_Collected data entries_.
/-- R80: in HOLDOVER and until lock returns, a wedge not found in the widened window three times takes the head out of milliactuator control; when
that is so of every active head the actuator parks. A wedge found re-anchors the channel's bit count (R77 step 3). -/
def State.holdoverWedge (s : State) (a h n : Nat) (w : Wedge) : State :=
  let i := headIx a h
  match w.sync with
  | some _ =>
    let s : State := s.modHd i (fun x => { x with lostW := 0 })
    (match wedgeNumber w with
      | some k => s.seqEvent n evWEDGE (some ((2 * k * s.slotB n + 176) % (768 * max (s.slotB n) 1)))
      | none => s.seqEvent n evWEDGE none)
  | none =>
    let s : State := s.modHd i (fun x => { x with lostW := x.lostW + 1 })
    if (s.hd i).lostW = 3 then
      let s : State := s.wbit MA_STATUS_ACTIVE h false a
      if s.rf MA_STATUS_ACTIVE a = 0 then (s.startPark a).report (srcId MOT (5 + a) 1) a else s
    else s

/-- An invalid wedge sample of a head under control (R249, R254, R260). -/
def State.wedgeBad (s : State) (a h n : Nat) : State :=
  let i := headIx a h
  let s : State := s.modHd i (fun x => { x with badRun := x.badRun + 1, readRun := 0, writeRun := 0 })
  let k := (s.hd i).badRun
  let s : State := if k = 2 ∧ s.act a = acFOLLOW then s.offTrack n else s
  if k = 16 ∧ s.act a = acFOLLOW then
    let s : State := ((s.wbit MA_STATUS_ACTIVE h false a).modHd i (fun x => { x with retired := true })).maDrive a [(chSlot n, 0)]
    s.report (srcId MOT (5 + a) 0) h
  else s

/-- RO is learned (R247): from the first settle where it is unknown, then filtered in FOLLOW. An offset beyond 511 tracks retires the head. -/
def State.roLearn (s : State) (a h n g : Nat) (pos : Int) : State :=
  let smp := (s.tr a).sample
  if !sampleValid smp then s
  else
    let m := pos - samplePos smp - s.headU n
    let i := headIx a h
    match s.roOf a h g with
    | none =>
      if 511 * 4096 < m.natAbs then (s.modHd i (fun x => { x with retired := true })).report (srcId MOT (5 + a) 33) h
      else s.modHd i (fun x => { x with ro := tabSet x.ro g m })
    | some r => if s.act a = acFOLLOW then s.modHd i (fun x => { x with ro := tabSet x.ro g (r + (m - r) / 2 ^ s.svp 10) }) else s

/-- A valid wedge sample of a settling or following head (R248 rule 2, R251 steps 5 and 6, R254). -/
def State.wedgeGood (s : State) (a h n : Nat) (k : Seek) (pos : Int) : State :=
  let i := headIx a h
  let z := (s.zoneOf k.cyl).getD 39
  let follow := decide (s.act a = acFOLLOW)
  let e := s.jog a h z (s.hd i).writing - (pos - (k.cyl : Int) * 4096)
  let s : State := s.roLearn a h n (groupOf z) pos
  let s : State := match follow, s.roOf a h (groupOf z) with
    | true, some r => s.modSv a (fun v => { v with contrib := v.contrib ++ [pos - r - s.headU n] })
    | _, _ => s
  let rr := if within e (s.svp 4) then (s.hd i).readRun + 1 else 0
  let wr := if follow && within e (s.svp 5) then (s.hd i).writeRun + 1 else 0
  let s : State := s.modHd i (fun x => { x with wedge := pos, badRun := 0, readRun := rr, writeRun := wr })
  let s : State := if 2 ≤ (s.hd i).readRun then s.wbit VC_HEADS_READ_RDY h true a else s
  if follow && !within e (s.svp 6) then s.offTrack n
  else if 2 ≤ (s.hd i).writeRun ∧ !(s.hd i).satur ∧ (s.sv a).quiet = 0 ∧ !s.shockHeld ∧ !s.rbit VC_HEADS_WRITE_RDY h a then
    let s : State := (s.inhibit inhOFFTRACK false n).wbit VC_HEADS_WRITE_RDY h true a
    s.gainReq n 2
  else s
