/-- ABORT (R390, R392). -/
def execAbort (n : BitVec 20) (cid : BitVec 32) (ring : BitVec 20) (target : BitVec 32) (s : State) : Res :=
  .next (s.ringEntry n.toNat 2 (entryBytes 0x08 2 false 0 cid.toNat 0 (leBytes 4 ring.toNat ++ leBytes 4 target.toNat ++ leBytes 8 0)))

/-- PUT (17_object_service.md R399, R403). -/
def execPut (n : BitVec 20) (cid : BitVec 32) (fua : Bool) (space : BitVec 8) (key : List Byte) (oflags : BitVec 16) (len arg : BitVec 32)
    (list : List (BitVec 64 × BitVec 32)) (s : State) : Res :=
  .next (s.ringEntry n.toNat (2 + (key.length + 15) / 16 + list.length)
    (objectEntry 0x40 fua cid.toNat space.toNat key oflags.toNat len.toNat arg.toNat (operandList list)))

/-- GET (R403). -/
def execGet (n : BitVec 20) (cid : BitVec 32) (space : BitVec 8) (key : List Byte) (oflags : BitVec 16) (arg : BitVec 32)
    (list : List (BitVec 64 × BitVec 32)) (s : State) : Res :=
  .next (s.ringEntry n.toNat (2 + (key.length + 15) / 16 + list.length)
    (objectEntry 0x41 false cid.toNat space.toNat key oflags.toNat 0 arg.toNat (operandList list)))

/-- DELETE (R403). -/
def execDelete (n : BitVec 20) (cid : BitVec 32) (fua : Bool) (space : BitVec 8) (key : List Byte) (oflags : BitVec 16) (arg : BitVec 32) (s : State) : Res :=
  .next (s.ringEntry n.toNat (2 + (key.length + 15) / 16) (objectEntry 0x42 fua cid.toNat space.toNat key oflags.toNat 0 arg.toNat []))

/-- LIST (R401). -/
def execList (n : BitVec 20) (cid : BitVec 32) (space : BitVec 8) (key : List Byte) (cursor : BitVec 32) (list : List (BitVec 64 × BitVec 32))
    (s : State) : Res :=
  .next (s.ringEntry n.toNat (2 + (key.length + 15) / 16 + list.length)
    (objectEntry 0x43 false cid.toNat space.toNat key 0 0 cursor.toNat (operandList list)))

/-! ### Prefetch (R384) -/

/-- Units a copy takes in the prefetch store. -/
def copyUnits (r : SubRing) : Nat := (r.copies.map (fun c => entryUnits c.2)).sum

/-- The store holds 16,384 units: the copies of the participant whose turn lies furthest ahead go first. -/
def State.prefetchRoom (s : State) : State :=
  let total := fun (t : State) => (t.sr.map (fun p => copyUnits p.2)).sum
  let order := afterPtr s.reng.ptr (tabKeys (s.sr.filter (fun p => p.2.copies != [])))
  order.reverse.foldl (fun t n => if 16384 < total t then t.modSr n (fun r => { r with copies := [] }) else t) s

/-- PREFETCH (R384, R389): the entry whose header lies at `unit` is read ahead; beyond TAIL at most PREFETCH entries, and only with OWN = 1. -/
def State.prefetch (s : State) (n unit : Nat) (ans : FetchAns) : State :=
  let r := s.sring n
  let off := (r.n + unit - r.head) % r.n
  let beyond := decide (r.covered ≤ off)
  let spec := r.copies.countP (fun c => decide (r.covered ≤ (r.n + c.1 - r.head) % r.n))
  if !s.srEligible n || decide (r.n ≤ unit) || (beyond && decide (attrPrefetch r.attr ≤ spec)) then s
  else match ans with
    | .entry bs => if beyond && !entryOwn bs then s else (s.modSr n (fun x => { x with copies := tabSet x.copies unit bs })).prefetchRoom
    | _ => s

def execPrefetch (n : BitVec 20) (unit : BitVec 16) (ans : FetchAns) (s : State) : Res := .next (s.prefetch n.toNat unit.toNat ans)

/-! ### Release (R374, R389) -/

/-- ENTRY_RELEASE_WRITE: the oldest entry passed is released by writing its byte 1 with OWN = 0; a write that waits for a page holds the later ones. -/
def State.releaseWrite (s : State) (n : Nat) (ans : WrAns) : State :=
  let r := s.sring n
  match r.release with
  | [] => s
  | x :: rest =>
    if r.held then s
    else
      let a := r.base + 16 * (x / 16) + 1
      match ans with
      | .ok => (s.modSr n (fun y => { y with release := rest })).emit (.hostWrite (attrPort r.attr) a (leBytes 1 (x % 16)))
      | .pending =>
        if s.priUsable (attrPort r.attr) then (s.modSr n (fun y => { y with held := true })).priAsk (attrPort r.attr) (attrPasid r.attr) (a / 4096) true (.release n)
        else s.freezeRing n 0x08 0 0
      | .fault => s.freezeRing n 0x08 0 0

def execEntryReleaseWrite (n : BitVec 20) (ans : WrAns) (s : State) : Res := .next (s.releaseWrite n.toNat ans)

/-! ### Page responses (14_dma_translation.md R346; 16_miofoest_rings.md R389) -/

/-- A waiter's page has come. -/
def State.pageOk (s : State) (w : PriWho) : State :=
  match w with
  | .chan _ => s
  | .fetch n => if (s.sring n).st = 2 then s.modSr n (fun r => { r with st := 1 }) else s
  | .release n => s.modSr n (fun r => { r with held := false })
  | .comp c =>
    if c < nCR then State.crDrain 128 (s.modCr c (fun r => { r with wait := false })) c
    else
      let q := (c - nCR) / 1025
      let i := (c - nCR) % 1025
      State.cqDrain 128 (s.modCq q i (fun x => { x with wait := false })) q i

--

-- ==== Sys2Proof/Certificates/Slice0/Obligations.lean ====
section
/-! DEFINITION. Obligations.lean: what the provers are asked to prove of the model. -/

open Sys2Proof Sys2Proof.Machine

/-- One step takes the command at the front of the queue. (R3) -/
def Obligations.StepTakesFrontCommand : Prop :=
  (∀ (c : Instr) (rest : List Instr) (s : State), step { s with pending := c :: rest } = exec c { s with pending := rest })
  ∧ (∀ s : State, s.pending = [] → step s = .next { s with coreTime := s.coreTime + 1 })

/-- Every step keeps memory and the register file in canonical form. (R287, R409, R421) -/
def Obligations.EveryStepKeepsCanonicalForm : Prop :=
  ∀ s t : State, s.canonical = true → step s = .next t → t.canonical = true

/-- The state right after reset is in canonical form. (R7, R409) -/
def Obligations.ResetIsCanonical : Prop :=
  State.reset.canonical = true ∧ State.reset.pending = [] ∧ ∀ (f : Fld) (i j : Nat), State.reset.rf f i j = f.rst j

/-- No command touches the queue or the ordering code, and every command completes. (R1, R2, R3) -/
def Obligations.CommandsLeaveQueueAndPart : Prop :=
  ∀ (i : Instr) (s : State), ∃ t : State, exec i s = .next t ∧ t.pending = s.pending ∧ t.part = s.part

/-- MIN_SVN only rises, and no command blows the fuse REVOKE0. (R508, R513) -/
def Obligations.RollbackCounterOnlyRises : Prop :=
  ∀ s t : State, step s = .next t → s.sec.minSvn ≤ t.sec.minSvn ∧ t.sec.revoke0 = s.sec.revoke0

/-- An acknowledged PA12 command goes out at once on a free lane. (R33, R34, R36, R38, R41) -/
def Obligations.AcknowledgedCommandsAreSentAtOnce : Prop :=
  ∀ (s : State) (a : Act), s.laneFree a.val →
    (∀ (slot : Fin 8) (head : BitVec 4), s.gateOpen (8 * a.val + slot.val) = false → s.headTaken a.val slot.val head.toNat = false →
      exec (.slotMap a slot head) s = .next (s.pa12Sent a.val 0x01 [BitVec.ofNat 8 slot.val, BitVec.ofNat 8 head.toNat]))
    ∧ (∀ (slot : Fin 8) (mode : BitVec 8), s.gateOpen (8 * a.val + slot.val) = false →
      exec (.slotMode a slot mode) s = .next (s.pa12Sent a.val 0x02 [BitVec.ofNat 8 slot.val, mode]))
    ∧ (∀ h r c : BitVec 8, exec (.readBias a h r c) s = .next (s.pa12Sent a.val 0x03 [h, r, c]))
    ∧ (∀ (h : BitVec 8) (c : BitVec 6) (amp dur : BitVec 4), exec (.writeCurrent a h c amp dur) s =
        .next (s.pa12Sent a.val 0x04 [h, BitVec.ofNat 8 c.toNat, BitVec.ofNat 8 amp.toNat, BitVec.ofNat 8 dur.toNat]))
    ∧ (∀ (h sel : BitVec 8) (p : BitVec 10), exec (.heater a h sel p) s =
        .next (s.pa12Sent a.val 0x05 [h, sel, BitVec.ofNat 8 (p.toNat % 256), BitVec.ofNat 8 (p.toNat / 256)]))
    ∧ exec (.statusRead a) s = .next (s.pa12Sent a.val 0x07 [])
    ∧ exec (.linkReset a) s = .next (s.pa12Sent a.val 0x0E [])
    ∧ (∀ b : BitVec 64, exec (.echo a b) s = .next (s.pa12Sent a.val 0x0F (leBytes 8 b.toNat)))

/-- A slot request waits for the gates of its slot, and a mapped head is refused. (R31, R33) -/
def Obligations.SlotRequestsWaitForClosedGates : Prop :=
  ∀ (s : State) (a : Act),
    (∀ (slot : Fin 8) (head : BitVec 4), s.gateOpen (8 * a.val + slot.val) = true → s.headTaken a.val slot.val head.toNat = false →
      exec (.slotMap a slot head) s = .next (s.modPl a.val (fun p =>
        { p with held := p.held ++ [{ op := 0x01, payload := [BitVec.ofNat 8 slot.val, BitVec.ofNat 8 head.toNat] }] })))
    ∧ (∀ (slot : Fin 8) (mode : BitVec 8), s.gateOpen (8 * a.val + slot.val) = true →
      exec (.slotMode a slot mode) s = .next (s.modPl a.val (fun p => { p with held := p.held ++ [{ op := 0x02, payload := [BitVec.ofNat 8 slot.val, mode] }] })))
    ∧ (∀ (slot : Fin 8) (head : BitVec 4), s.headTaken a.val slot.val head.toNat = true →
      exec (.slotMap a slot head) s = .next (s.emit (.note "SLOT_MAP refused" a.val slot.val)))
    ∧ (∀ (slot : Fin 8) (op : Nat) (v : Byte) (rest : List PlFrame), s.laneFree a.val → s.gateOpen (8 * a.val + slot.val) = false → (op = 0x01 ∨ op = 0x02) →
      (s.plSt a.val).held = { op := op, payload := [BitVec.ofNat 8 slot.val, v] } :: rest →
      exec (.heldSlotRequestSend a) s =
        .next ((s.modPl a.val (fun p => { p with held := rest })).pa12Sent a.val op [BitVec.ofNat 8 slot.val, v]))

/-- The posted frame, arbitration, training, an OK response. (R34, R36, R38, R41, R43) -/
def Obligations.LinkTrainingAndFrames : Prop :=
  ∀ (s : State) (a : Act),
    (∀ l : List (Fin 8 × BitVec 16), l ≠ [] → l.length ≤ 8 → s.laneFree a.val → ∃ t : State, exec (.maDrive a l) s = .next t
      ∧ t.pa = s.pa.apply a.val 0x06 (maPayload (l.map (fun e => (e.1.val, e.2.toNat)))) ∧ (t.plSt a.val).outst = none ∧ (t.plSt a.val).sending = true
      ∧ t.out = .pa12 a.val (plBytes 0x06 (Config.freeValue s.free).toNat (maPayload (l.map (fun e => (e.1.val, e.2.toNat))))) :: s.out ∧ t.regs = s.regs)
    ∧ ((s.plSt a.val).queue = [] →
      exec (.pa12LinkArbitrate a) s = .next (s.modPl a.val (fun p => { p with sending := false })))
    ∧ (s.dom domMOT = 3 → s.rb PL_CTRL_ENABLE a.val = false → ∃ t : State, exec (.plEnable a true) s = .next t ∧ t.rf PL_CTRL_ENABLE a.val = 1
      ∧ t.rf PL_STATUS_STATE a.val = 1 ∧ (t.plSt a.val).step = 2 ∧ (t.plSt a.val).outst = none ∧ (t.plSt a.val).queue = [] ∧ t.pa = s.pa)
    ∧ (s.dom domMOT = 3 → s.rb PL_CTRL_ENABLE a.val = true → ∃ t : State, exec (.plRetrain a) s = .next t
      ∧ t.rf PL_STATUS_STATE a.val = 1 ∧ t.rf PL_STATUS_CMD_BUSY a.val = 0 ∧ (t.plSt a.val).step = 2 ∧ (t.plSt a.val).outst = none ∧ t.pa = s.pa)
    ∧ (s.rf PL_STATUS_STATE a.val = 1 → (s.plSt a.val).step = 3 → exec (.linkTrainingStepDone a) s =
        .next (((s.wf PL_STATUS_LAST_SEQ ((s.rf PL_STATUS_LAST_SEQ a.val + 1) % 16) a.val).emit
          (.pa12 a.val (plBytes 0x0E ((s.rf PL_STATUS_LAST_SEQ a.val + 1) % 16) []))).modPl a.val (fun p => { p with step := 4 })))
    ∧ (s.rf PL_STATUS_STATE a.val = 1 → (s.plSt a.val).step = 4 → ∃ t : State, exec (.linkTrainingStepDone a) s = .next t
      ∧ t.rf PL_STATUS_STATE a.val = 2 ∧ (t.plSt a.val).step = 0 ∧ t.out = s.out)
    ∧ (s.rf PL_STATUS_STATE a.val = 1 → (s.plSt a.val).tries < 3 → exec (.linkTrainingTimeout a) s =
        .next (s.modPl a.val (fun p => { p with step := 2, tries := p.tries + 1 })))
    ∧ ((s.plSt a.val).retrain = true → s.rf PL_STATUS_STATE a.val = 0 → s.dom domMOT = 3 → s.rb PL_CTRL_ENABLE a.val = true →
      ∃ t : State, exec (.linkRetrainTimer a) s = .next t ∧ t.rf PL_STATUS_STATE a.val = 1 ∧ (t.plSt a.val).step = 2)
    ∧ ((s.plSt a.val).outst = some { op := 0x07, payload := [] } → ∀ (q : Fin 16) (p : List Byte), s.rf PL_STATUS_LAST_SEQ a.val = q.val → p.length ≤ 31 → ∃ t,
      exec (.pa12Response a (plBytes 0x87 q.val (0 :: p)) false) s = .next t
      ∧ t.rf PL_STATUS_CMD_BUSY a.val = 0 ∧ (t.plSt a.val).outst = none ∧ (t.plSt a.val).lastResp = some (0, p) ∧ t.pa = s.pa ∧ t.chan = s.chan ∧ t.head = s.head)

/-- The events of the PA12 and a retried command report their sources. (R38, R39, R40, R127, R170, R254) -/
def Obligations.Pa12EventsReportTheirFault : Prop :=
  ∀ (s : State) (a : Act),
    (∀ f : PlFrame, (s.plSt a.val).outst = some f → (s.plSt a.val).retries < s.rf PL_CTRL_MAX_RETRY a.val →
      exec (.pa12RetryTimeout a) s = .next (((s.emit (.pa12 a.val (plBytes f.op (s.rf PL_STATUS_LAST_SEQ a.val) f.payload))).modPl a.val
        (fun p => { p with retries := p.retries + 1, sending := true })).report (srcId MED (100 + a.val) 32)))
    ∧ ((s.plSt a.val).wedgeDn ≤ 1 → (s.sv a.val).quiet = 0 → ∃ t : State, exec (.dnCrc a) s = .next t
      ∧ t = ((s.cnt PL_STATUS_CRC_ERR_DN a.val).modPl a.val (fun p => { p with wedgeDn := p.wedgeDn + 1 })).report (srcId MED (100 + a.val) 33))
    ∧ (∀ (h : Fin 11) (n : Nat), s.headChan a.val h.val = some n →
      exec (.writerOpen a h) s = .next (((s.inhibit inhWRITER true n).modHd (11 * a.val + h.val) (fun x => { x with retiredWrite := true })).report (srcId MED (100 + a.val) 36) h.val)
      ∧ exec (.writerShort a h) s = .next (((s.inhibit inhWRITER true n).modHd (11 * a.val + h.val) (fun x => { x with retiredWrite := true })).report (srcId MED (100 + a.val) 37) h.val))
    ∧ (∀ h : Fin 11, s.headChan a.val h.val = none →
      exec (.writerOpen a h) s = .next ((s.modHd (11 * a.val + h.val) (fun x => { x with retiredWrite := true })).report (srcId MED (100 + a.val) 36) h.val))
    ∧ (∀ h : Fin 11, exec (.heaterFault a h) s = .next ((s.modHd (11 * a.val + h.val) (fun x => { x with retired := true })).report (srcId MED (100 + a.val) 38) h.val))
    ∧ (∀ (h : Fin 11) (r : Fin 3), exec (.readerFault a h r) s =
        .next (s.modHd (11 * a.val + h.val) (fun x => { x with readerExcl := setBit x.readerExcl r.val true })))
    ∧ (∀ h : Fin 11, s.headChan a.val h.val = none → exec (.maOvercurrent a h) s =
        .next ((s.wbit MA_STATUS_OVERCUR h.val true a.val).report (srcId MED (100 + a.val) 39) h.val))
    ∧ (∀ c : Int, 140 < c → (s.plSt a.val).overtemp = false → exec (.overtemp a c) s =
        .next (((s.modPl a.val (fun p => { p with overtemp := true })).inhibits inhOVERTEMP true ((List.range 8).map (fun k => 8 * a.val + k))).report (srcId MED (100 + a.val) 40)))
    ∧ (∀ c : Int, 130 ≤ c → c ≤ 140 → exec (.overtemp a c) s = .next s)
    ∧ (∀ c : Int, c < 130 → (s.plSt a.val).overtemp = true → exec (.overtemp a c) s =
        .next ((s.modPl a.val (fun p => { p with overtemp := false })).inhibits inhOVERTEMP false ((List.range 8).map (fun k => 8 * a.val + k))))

_Exercise_.
Taking the entries above, write out exactly each line from the one holding "let s : State := (s.inhibit" to the one holding "let total := fun", both included, and stop there.

_Answer box_.
    let s : State := (s.inhibit inhOFFTRACK false n).wbit VC_HEADS_WRITE_RDY h true a
    s.gainReq n 2
  else s
/-- ABORT (R390, R392). -/
def execAbort (n : BitVec 20) (cid : BitVec 32) (ring : BitVec 20) (target : BitVec 32) (s : State) : Res :=
  .next (s.ringEntry n.toNat 2 (entryBytes 0x08 2 false 0 cid.toNat 0 (leBytes 4 ring.toNat ++ leBytes 4 target.toNat ++ leBytes 8 0)))

/-- PUT (17_object_service.md R399, R403). -/
def execPut (n : BitVec 20) (cid : BitVec 32) (fua : Bool) (space : BitVec 8) (key : List Byte) (oflags : BitVec 16) (len arg : BitVec 32)
    (list : List (BitVec 64 × BitVec 32)) (s : State) : Res :=
  .next (s.ringEntry n.toNat (2 + (key.length + 15) / 16 + list.length)
    (objectEntry 0x40 fua cid.toNat space.toNat key oflags.toNat len.toNat arg.toNat (operandList list)))

/-- GET (R403). -/
def execGet (n : BitVec 20) (cid : BitVec 32) (space : BitVec 8) (key : List Byte) (oflags : BitVec 16) (arg : BitVec 32)
    (list : List (BitVec 64 × BitVec 32)) (s : State) : Res :=
  .next (s.ringEntry n.toNat (2 + (key.length + 15) / 16 + list.length)
    (objectEntry 0x41 false cid.toNat space.toNat key oflags.toNat 0 arg.toNat (operandList list)))

/-- DELETE (R403). -/
def execDelete (n : BitVec 20) (cid : BitVec 32) (fua : Bool) (space : BitVec 8) (key : List Byte) (oflags : BitVec 16) (arg : BitVec 32) (s : State) : Res :=
  .next (s.ringEntry n.toNat (2 + (key.length + 15) / 16) (objectEntry 0x42 fua cid.toNat space.toNat key oflags.toNat 0 arg.toNat []))

/-- LIST (R401). -/
def execList (n : BitVec 20) (cid : BitVec 32) (space : BitVec 8) (key : List Byte) (cursor : BitVec 32) (list : List (BitVec 64 × BitVec 32))
    (s : State) : Res :=
  .next (s.ringEntry n.toNat (2 + (key.length + 15) / 16 + list.length)
    (objectEntry 0x43 false cid.toNat space.toNat key 0 0 cursor.toNat (operandList list)))

/-! ### Prefetch (R384) -/

/-- Units a copy takes in the prefetch store. -/
def copyUnits (r : SubRing) : Nat := (r.copies.map (fun c => entryUnits c.2)).sum

/-- The store holds 16,384 units: the copies of the participant whose turn lies furthest ahead go first. -/
def State.prefetchRoom (s : State) : State :=
  let total := fun (t : State) => (t.sr.map (fun p => copyUnits p.2)).sum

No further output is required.